National Azabu Renovations

Normally if a supermarket renovates its interior, I wouldn’t take enough notice of it to write a whole blog post about it, but this is different.  National Azabu is a fixture in the expat community of Tokyo and in 2011, it closed, razed to the ground, and rebuilt.  It just opened in August 2012.  So why, less than 3 months later, is it closing for a couple of days for renovation?  The answer is to respond to client demand.  The people who shop there have been complaining that the new layout is confusing and not intuitive.  It’s difficult getting through the aisles.  So people complained and the “powers that be” are responding.
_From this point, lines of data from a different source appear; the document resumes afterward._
/-- Causes with a word come before those without one, which come in the order of their codes (R347). -/
def Stop.rank (st : Stop) : Nat :=
  if st.cause = .tinteg ∨ st.cause = .mremote ∨ st.cause = .barto ∨ st.cause = .watchdog then causeCode st.cause else 0

/-- Take a cause in the issuing wave: in a handler it ends the crew (R347); else the crew halts and the wave enters its handler
(R345, R346, R354). Of causes that meet before the entry the wave enters with the first by R347, and holds the others. -/
def State.raiseStop (s : State) (st : Stop) : State :=
  if s.wave.inh then s.killCrew (some st.cause) 0#64
  else
    let w := match s.wave.stop with
      | none => { s.wave with stop := some st }
      | some old =>
        if st.rank < old.rank then { s.wave with stop := some st, heldCauses := s.wave.heldCauses ++ [old] }
        else { s.wave with heldCauses := s.wave.heldCauses ++ [st] }
    (({ s with wave := w }).broadcast st.cause).tryEnter

/-- Raise a cause in the issuing wave. This is the one operation by which every word and every engine takes an exception. -/
def State.raise (s : State) (st : Stop) : State := (s.countStale st.cause).raiseStop st

/-- Raise a load-class fault that is found: its accesses are settled, and RUN counts the words issued after it (R348, R349, R350). -/
def State.raiseFault (s : State) (e : Access × (Cause × Nat × Word × Bool)) : State :=
  (s.settleFault e.1 e.2).raise (loadStop e.1 s.wave.pc e.2 (s.wave.issued - e.1.seq - 1))

/-- Raise a precise cause of the issuing word. With an older load-class fault found the wave enters with that fault, and issues the word
again (R347). -/
def State.raisePrecise (s : State) (st : Stop) : State := match s.ownFault with | some e => s.raiseFault e | none => s.raise st

/-- A precise cause of the issuing word (R351): TPC is the word, s113 is 0. -/
def State.trap (s : State) (c : Cause) (addr : Word) : State := s.raisePrecise ⟨c, s.wave.pc, addr, 0#64, 0#64, 0#64, false⟩

/-- A load-class fault that is found comes before a cause without a word (R347). -/
def State.faultFirst (s : State) (st : Stop) : State :=
  match s.ownFault with | some e => if st.rank = 0 then s else s.raiseFault e | none => s

/-- A cause that concerns a wave and is found outside its words: held while the wave is in its handler (R347), raised otherwise. -/
def State.raiseLater (s : State) (st : Stop) : State :=
  let t := s.faultFirst st
  if !t.wave.live then t
  else if t.wave.inh ∨ t.wave.ret.isSome then
    { t.countStale st.cause with wave := { (t.countStale st.cause).wave with heldCauses := t.wave.heldCauses ++ [st] } }
  else t.raise st

/-- The entry of a wave that has stopped (R345, R354): one that stops for a halt with a load-class fault found has that cause of its own
(R347). -/
def State.enterNext (s : State) : State :=
  match s.wave.haltStop, s.ownFault with
  | some _, some e => s.raiseFault e
  | _, _ => s.tryEnter

/-! ## Returning from an exception (R358) -/

/-- The wait that a wake record resumes (R355, R358). -/
def Wave.wakeBlock (w : Wave) : Option Block :=
  let r := (w.getS 114#7).toNat
  match r % 16 with
  | 1 => some (.bar (r / 16 % 16) (BitVec.ofNat 16 (r / 2 ^ 32)))
  | 2 => some (.xbar (w.getS 115#7) (BitVec.ofNat 32 (r / 2 ^ 32)) w.xbarExt)
  | 3 => some (.rgbind (r / 2 ^ 32))
  | 4 => some .snap
  | _ => none

/-- A wave goes on after its `eret` (R358): its held accesses are queued again or dropped, and its wait is resumed. A wave with a
held cause enters its handler again first: its accesses stay held. -/
def Wave.resume (w : Wave) : Wave :=
  match w.ret with
  | none => w
  | some r =>
    let block := if r.clrwake then none else w.wakeBlock
    if w.heldCauses.isEmpty then
      let held := w.accs.filter (fun a => a.phase = .held)
      let accs := if r.discard then w.accs.filter (fun a => a.phase ≠ .held)
        else w.accs.map (fun a => if a.phase = .held then { a with phase := .queued } else a)
      { w with ret := none, pc := r.target, issued := w.entryIssued, accs := accs, drain := !r.discard && !held.isEmpty, block := block, parked := r.yield }
    else { w with ret := none, pc := r.target, issued := w.entryIssued, block := block }

/-- The tags of held commands that an `eret` with DISCARD drops: no command runs under them any more. -/
def Wave.discarded (w : Wave) : List Nat :=
  match w.ret with
  | some r =>
    if r.discard && w.heldCauses.isEmpty then
      w.accs.filterMap (fun a => match a.op, a.phase with | .cmd c, .held => some (c.xcw.extractLsb' 32 6).toNat | _, _ => none)
    else []
  | none => []

/-- Every wave that entered for the halt has left its handler. -/
def State.haltOver (s : State) : Bool :=
  s.crewWaves.all (fun w => !w.live || (!w.inh && w.stop.isNone && w.halting.isNone))

/-- Deliver the first held cause of the wave in focus: it enters its handler again without resuming (R347, R358). -/
def State.deliverHeld (s : State) : State :=
  match s.wave.heldCauses with
  | [] => s
  | st :: rest => ({ s with wave := { s.wave with heldCauses := rest } }).raiseStop { st with tpc := s.wave.pc }

/-- A suspension whose cause still waits for its wave (R151, R347). -/
def Crew.causeWaits (c : Crew) (m : MOp) : Bool :=
  c.others.any (fun w => w.heldCauses.any (fun st =>
    (st.cause = .mremote || st.cause = .stale || st.cause = .poison) && st.r113 = m.pc && st.r112.toNat % 16 = m.acc))

/-- The parked operations of a crew on an accumulator wait for queue entries again (R148, R151). -/
def State.releaseParked (s : State) (c : Crew) (acc : Nat) : State :=
  s.updCore c.core (fun k => { k with mops := k.mops.map (fun m =>
    if m.crew = c.handle ∧ m.acc = acc ∧ m.stage = .parked then { m with stage := .waiting } else m) })

/-- Entries of a core's matrix queue in use (R148). -/
def Core.entries (k : Core) : Nat := k.mops.countP (fun m => m.stage == .queued)

/-- Give an entry to the first operation that waits for one; the operations of an accumulator stand in version order. -/
def enqueueFirst (ms : List MOp) : List MOp :=
  match ms with
  | [] => []
  | m :: rest => if m.stage == .waiting then { m with stage := .queued } :: rest else m :: enqueueFirst rest

/-- Released operations take entries as they free, oldest first, and keep their places (R148, R151); `fuel` bounds the entries. -/
def Core.refill (k : Core) (fuel : Nat) : Core :=
  match fuel with
  | 0 => k
  | fuel + 1 => if 8 ≤ k.entries then k else Core.refill { k with mops := enqueueFirst k.mops } fuel

/-- The core's released operations take the entries that are free. -/
def State.refill (s : State) (core fuel : Nat) : State := s.updCore core (fun k => k.refill fuel)

/-- The end of a halt releases the operations that were parked by suspensions whose causes a handler has seen (R151). -/
def State.releaseSuspended (s : State) (h : Nat) : State :=
  match s.crewAt h with
  | none => s
  | some c =>
    let accs := (List.range 16).filter (fun n =>
      !((Map.find (fun _ => Acc.fresh) c.accs n).vacant)
        && (s.coreAt c.core).mops.any (fun m => m.crew = h ∧ m.acc = n ∧ m.stage = .parked)
        && !((s.coreAt c.core).mops.any (fun m => m.crew = h ∧ m.acc = n ∧ m.stage = .parked ∧ c.causeWaits m)))
    (accs.foldl (fun s n => s.releaseParked c n) s).refill c.core 8

/-- A wait in `bar` is over, and the wave has not gone on yet (R295). -/
def Wave.barOver (w : Wave) (c : Crew) : Bool :=
  match w.block with | some (.bar b ph) => (c.bars.getD b (Barrier.fresh 0#16)).phase != ph | _ => false

/-- A wave goes on after its `bar`: it is ordered after the arrivals of the phase (R296). -/
def Wave.passBar (w : Wave) (c : Crew) : Wave :=
  match w.block with
  | some (.bar b _) =>
    if w.barOver c then { w with block := none, pts := Max.max w.pts (c.bars.getD b (Barrier.fresh 0#16)).clock } else w
  | _ => w

/-- The waves of a crew whose waits in `bar` are over stand at no blocking point. -/
def State.passBars (s : State) (h : Nat) : State :=
  let t := s.updCrew h (fun c => { c with others := c.others.map (fun w => w.passBar c) })
  if s.crew.handle = h then { t with wave := t.wave.passBar t.crew } else t

/-- A wave stands stopped at its wait while its crew is being taken, in no no-pre-emption window (R286). -/
def State.heldAtWait (s : State) : Bool := decide (s.crew.state = .taking ∧ s.wave.npreEnd ≤ s.nanos)
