-- ==== Sys2Proof/Machine/Lm.lean ====
section
/-! DEFINITION. The words of local memory (R203, R210 to R218): vector loads and stores with full-empty modes, segments, renewal
and fills. -/

namespace Sys2Proof.Machine

/-! ## The LM events of one word (R187, R189, R203, R211) -/

/-- Put an access in its place in program order. -/
def insertAccess (l : List Access) (a : Access) : List Access := l.filter (fun b => b.id < a.id) ++ [a] ++ l.filter (fun b => a.id < b.id)

/-- The granules that a wait-and-clear word has emptied are full again: a word that faults performs no lane (R198). -/
def State.lmGiveBack (s : State) (l : LmAccess) : State :=
  if l.mode = 2 then (l.lanes.filter (fun e => !l.todo.contains e)).foldl (fun s e => s.lmSetFull s.crew.core e.2.1 true) s else s

/-- An LM read that meets a data fault (R349): it is reported as a load-class fault with LM offset `off`; its lanes, if it has any,
become undefined (R198). -/
def State.lmFault (s : State) (l : LmAccess) (c : Cause) (lane off : Nat) : State :=
  let op : AccOp := if l.lanes.isEmpty then .ld 0#7 4 false else .vld l.phys
  let a : Access := ⟨l.id, l.pc, l.seq, op, [⟨lane, BitVec.ofNat 64 off, 0#64, 0#32⟩], false, l.inh, .data c lane, s.nanos⟩
  let w := if l.lanes.isEmpty then s.wave
    else s.wave.landV l.phys (l.lanes.map (fun e => (e.1, Config.undefLane s.fresh 5 e.1)))
  { s.lmGiveBack l with wave := { w with accs := insertAccess w.accs a }, fresh := s.fresh + 1 }

/-- A load lane whose granule is empty waits (R189, R203). -/
def State.lmWaits (s : State) (l : LmAccess) (e : Nat × Nat × Lane) : Bool := l.load && l.mode != 0 && !(s.lmFullAt s.crew.core e.2.1)

/-- The fault of a load lane that does not wait (R211, R365). -/
def State.lmLaneFault (s : State) (l : LmAccess) (e : Nat × Nat × Lane) : Option (Cause × Nat × Nat) :=
  if !l.load || s.lmWaits l e then none
  else if s.lmExpired (lmLineOf s.crew.core e.2.1) then some (.stale, e.1, e.2.1)
  else if s.lmPoisonAt s.crew.core e.2.1 then some (.poison, e.1, e.2.1)
  else none

/-- The lanes that perform as one: those of a granule on whose full bit a load acts (R203), or a single lane. -/
def LmAccess.group (l : LmAccess) (e : Nat × Nat × Lane) : List (Nat × Nat × Lane) :=
  if l.load && l.mode != 0 then l.todo.filter (fun f => f.2.1 / 16 == e.2.1 / 16) else [e]

/-- A store word that covers a whole sector clears its poison (R198). -/
def State.lmCleanLanes (s : State) (core : Nat) (lanes : List (Nat × Nat × Lane)) : State :=
  lanes.foldl (fun s e =>
    if e.2.1 % 32 = 0 ∧ (List.range 8).all (fun k => lanes.any (fun f => f.2.1 == e.2.1 + 4 * k)) then s.lmSetPoison core e.2.1 false else s) s

/-- The clock of an LM word: that which a fence of its last writer gave it (R186, R188). -/
def State.lmClockAt (s : State) (core off : Nat) : Nat := Map.find (fun _ => 0) s.lmClock (lmKey core off / 4)
def State.setLmClock (s : State) (core off v : Nat) : State := { s with lmClock := Map.put (fun _ => 0) s.lmClock (lmKey core off / 4) v }

/-- The clock that a load lane takes over: of its word, and where it waits on a full bit of all words of its granule. -/
def State.lmSeen (s : State) (l : LmAccess) (off : Nat) : Nat :=
  let core := s.crew.core
  if l.mode = 0 then s.lmClockAt core off
  else (List.range 4).foldl (fun p k => Max.max p (s.lmClockAt core (off / 16 * 16 + 4 * k))) 0
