/-- The end marker of a queue that holds no more bytes (R318). -/
def State.markEmpty (s : State) (r : Round) : State :=
  let s1 := r.sends.zipIdx.foldl (fun s e =>
    if e.1.sent = e.1.len && !e.1.marked && e.2 != r.rank then
      s.sendPacket ((s.ranks r.comm).getD e.2 0) (.xend ⟨r.comm, r.round, r.gen, r.rank, e.1.len, false⟩) false
    else s) s
  s1.putRound { r with sends := r.sends.map (fun q => if q.sent = q.len then { q with marked := true } else q) }

/-- Start the engine of a posted round (R313, R314, R321, R327). -/
def State.startRound (s : State) (r : Round) : State :=
  match s.readTable r.sendq (16 * r.n), s.readTable r.recv (16 * r.n) with
  | .error e, _ => s.failRound r 6 (causeCode e)
  | _, .error e => s.failRound r 6 (causeCode e)
  | .ok (ps, sb), .ok (qs, rb) =>
    let sends := (List.range r.n).map (fun j => SendQ.mk (tableWord sb 16 j 0 8) (tableWord sb 16 j 8 8) 0 false)
    let gotOf := fun j => match qs.find? (fun p => p.2.1 ≤ 16 * j + 12 ∧ 16 * j + 12 < p.2.1 + p.2.2) with
      | some p => p.1.fpa + (16 * j + 12 - p.2.1)
      | none => 0
    let recvs := (List.range r.n).map (fun j => RecvQ.mk (tableWord rb 16 j 0 8) (tableWord rb 16 j 8 4) (gotOf j) 0 (j == r.rank))
    if sends.any (fun q => q.addr % 4 != 0 || q.len % 4 != 0 || decide (2 ^ 44 ≤ q.len)) || recvs.any (fun q => q.addr % 4 != 0)
        || (match sends[r.rank]? with | some q => q.len != 0 | none => false) then s.endRound r 3 3 0
    else
      match recvs.findSome? (fun q => match s.enginePieces r.core r.ctx q.addr q.cap .store with | .error e => some e | .ok _ => none) with
      | some e => s.failRound { r with started := true, recvs := recvs } 6 (causeCode e)
      | none =>
        let lines := (recvs.flatMap (fun q => match s.enginePieces r.core r.ctx q.addr q.cap .store with
          | .error _ => []
          | .ok os => pieceLines os)).eraseDups
        let pts := s.readClock r.pts (ps ++ qs)
        let s1 := lines.foldl (fun s l => s.ownLine r.id pts l) (s.readPieces r.pts (ps ++ qs))
        let r1 := { r with
          started := true, sends := sends, recvs := recvs, pts := pts, owned := lines, since := s.wseq, tables := r.tables ++ [(r.recv, 16 * r.n)] }
        ((s1.putRound r1).markEmpty r1).landRound r.comm r.round

/-- Whether a round of a communicator has been posted, running or not, since the bank changed (R315). -/
def State.wasPosted (s : State) (comm round : Nat) : Bool := decide (round < Map.find (fun _ => 0) s.xch.nextRound comm)

/-- The round of a descriptor address that is in flight on this device. -/
def State.roundOn (s : State) (va : Word) : Option Round :=
  s.xch.rounds.find? (fun r => !r.ended && r.ctx == s.crew.ctx && r.descVa == va)

/-- Wait for the end of the round on a descriptor, then read STATUS as an ordinary load (R327). -/
def State.waitRound (s : State) (y : Bool) (d : Reg) (va : Word) : State :=
  if (s.roundOn va).isSome then s.waitEnd .xchg va
  else (s.pushAccess (.ld d 4 false) [⟨0, va + 0x24#64, 0#64, 0#32⟩] false).advance y
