-- ==== Sys2Proof/Machine/Trap.lean ====
section
/-! DEFINITION. The trap words, the return from an exception and the records of failed stores (R353, R356 to R360). -/

namespace Sys2Proof.Machine

/-- `trap` (R356). Raises SWTRAP precisely with the immediate code. -/
def execTrap (_y : Bool) (i : BitVec 9) (s : State) : Out :=
  s.onWave (fun s => s.raisePrecise ⟨.swtrap, s.wave.pc + 4#64, 0#64, sext64 i, 0#64, 0#64, false⟩)

/-- `brk` (R357). Raises BRK precisely with TPC at the word. -/
def execBrk (_y : Bool) (i : BitVec 16) (s : State) : Out :=
  s.onWave (fun s => s.raisePrecise ⟨.brk, s.wave.pc, 0#64, zext64 i, 0#64, 0#64, false⟩)

/-- The wave holds accesses, and what its handler did to memory has not all performed: held accesses perform at `eret`, after it (R177, R349). -/
def State.repairsLeft (s : State) : Bool :=
  s.wave.accs.any (fun a => a.phase = .held) && s.wave.accs.any (fun a => a.inh && a.left)

/-- `eret` (R358). Returns from the handler, performing or dropping held accesses and resuming the wait. -/
def execEret (y : Bool) (a : Reg) (b : Reg) (s : State) : Out :=
  s.onWave (fun s =>
    let c := s.getS a
    if !s.wave.inh || (c >>> 3) != 0#64 || decide (4 < (s.getS 114#7).toNat % 16) then s.trap .operand 0#64
    else if c.getLsbD 1 && (s.getS b).toNat % 4 != 0 then s.trap .align (s.getS b)
    else if s.faultFound || (!c.getLsbD 0 && s.repairsLeft) then s.wait .other
    else
      let target := if c.getLsbD 1 then s.getS b else s.wave.tpc
      let w := { s.wave with
        inh := false
        ret := some ⟨target, c.getLsbD 0, c.getLsbD 2, y⟩
        issued := s.wave.issued + 1
        block := none
        parked := false }
      ((s.restartWd.setWave w).finishHalt).finishSave)

/-! ## Store-fault records (R353, R359) -/

/-- The 512 bytes of a record (R353). -/
def SfRec.bytes (r : SfRec) : List Byte :=
  bytesLE 8 r.va.toNat ++ bytesLE 8 r.pc.toNat
    ++ [BitVec.ofNat 8 r.wave, BitVec.ofNat 8 (causeCode r.cause), BitVec.ofNat 8 r.size,
        BitVec.ofNat 8 (r.kind + (if r.stream then 128 else 0))]
    ++ bytesLE 4 r.stride.toNat ++ bytesLE 12 r.mask.toNat ++ List.replicate 92 0#8
    ++ (r.data ++ List.replicate 384 0#8).take 384

/-- The pages of a store of 512 bytes at a 64-byte boundary. -/
def recordParts (va : Nat) : List (Nat × Nat × Nat) := pageParts 3 va 0 512

/-- `sfrpop` (R359). Pops the oldest store-fault record into memory. -/
def execSfrpop (y : Bool) (d : Reg) (a : Reg) (s : State) : Out :=
  s.onWave (fun s =>
    let va := s.getS a
    if va.toNat % 64 ≠ 0 then s.trap .align va
    else
      let parts := (recordParts va.toNat).map (fun p => (p, s.xlateVa (BitVec.ofNat 64 p.1) .store false))
      match parts.findSome? (fun p => match p.2 with | .error c => some (c, p.1.1) | .ok _ => none) with
      | some (c, at') => s.trap c (BitVec.ofNat 64 at')
      | none =>
        match s.crew.sfr with
        | [] => (s.setS d (BitVec.allOnes 64)).advance y
        | r :: rest =>
          if s.wave.beforeLeft then s.wait .other
          else
            let xs := parts.filterMap (fun p => match p.2 with | .ok x => some (p.1, x) | .error _ => none)
            let w := s.groupStamp (xs.map (fun p => (p.2.fpa, p.1.2.2)))
            if xs.any (fun p => s.snapWaits p.2) then s.wait .snapWord
            else if xs.any (fun p => !(s.keyed p.2) || (linesOf p.2.fpa p.1.2.2).any (fun l => !(s.lineFree none (128 * l)))) || !(s.stampDue w) then s.wait .other
            else
              let s1 := xs.foldl (fun s p => (s.touch p.2 true).plainWrite w p.2.fpa ((r.bytes.drop p.1.2.1).take p.1.2.2)) s
              (((s1.setCrew { s1.crew with sfr := rest }).raisePts w).setS d (BitVec.ofNat 64 rest.length)).advance y)

/-- A wave's stores that must drain before its crew ends (R360). -/
def Wave.mustDrain (w : Wave) : Bool := w.accs.any (fun a => (a.op.isStore || a.op.isAtomic) && a.left)

/-- An `mst` of the crew stores its rows. -/
def State.mstRuns (s : State) : Bool :=
  (s.coreAt s.crew.core).mops.any (fun m => m.crew == s.crew.handle && m.stores && m.stage == .running)

/-- `ctkill` (R360). Ends the issuing wave's crew: the crew's other waves issue no more, its stores drain as by `drainst`, and the crew ends. -/
def execCtkill (_y : Bool) (a : Reg) (s : State) : Out :=
  s.onWave (fun s =>
    if s.crewWaves.any Wave.mustDrain || s.mstRuns then
      let others := s.crew.others.map (fun w => { w with stopped := true })
      (s.setCrew { s.crew with others := others }).wait .kill
    else s.killCrew none (s.getS a))

end Sys2Proof.Machine
end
But there’s more.  The supermarket is closing in part for two days to re-vamp the whole thing, and they’re so concerned about it that they’re offering a special sale to make it up to customers.  In addition, the postcard I got in the mail announcing the disruption in service has a little man on it who I am positive is looking down at the ground saying “gomen nassai” – apologizing.

This is yet another thing I love about Japan.  Customer service second to none.

2 thoughts on “National Azabu Renovations

  1. You’ve probably tried to return something in Japan and found that customer service doesn’t extend to making good on a purchase after the sale has taken place. I recently bought a wall screen from an upscale shop in Midtown but the brackets they sold me to hang it on the wall didn’t fit the screen they sold me. When my wife tried to take it back for one that was the right size or get a refund for the brackets they gave her all kinds of problems. At first refusing to do anything – telling her that in Japan you can’t return things. After arguing for a long time, suffering their snide remarks about foreigners, they finally allowed her to exchange the brackets for another item. The store knew we had spent many hundreds of thousands of yen with them and now they have lost me as a customer for good. What sense does it make for shops to treat customers like this?

    • There are so many things to love about Japan but then you run into something like this and it is wildly frustrating. Yes, it has happened to me before. In the end, like your wife, I did get an exchange. But that’s just not part of the culture here – returning something. To an American, returns are a part of good customer service (think: Nordstrom!) but to Japanese people, returns of a purchased item are unheard of. I have no idea why!